Since April 2018, he is CEO of Fielmann AG with responsibility for marketing, communications and executive leadership. Since February 2019, he is also responsible for corporate strategy.

In 2019 Fielmann, aged 29, was the youngest CEO among listed companies in Germany, some claim he is even the youngest CEO among major listed companies worldwide.
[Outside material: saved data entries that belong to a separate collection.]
-- ==== Sys2Proof/Laws/PerInstr.lean ====
section
/-! SUPPORT. What holds of every command as syntax: one lemma per constructor. -/

namespace Sys2Proof.Laws.CommandWord

/-- The command is a legal term, and its word is legal (spec/30_encoding.md R94) and carries its opcode, its operand (0
where it has none) and clear reserved bits (R90, R98). -/
def Statement (i : Instr) : Prop :=
  i.wellFormed = true ∧ legalWord (encode i) = true ∧ opField (encode i) = i.opcode ∧
    immField (encode i) = i.operand.getD 0 ∧ rsvField (encode i) = 0

/-- The statement, from the command's row of the opcode map. -/
theorem of_row {i : Instr} (h : (operandOpcodes ++ plainOpcodes).contains i.opcode = true)
    (he : (i.operand.getD 0 == 0 || operandOpcodes.contains i.opcode) = true) : Statement i := by
  refine ⟨i.wellFormed_all, ?_, opField_encode i, immField_encode i, rsvField_encode i⟩
  simp only [legalWord, opcodeListed, reservedClear, operandExpected, opField_encode, immField_encode,
    rsvField_encode, h, he, beq_self_eq_true, Bool.and_self]

theorem mStart : Statement .mStart := of_row (by decide) (by decide)
theorem mStop : Statement .mStop := of_row (by decide) (by decide)
theorem mSendByte (b : Byte) : Statement (.mSendByte b) :=
  of_row (by simp [Instr.opcode, operandOpcodes]) (by simp [Instr.opcode, operandOpcodes])
theorem mRecvByte : Statement .mRecvByte := of_row (by decide) (by decide)
theorem mAck : Statement .mAck := of_row (by decide) (by decide)
theorem mNack : Statement .mNack := of_row (by decide) (by decide)
theorem sGetByte : Statement .sGetByte := of_row (by decide) (by decide)
theorem sSendToMaster (b : Byte) : Statement (.sSendToMaster b) :=
  of_row (by simp [Instr.opcode, operandOpcodes]) (by simp [Instr.opcode, operandOpcodes])
theorem ddcBuild (n : Byte) : Statement (.ddcBuild n) :=
  of_row (by simp [Instr.opcode, operandOpcodes]) (by simp [Instr.opcode, operandOpcodes])
theorem ddcRxcheck : Statement .ddcRxcheck := of_row (by decide) (by decide)
theorem lenCheck (l : Byte) : Statement (.lenCheck l) :=
  of_row (by simp [Instr.opcode, operandOpcodes]) (by simp [Instr.opcode, operandOpcodes])
theorem edidFillsum : Statement .edidFillsum := of_row (by decide) (by decide)
theorem edidValidate : Statement .edidValidate := of_row (by decide) (by decide)
theorem ddcWrite (n : Byte) : Statement (.ddcWrite n) :=
  of_row (by simp [Instr.opcode, operandOpcodes]) (by simp [Instr.opcode, operandOpcodes])
theorem ddcRead : Statement .ddcRead := of_row (by decide) (by decide)
theorem edidRead : Statement .edidRead := of_row (by decide) (by decide)

end Sys2Proof.Laws.CommandWord
end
Under his leadership, Fielmann AG has announced plans to dedicate more than €200 million to the international expansion and digitization of the group, investing in regional market leaders such as Optika Clarus, Óptica Universitaria, Medical Óptica and SVS Vision as well as technology companies such as the augmented reality application provider FittingBox, the smart glasses developers Ubimax and Deep Optics and e-commerce platform Befitting.

== Personal life ==
On 1 June 2019, Fielmann married Russian-born Irina Pecherskikh (b. 1989), at St. Catharinen Church in Westensee in Schleswig-Holstein. They were introduced in London.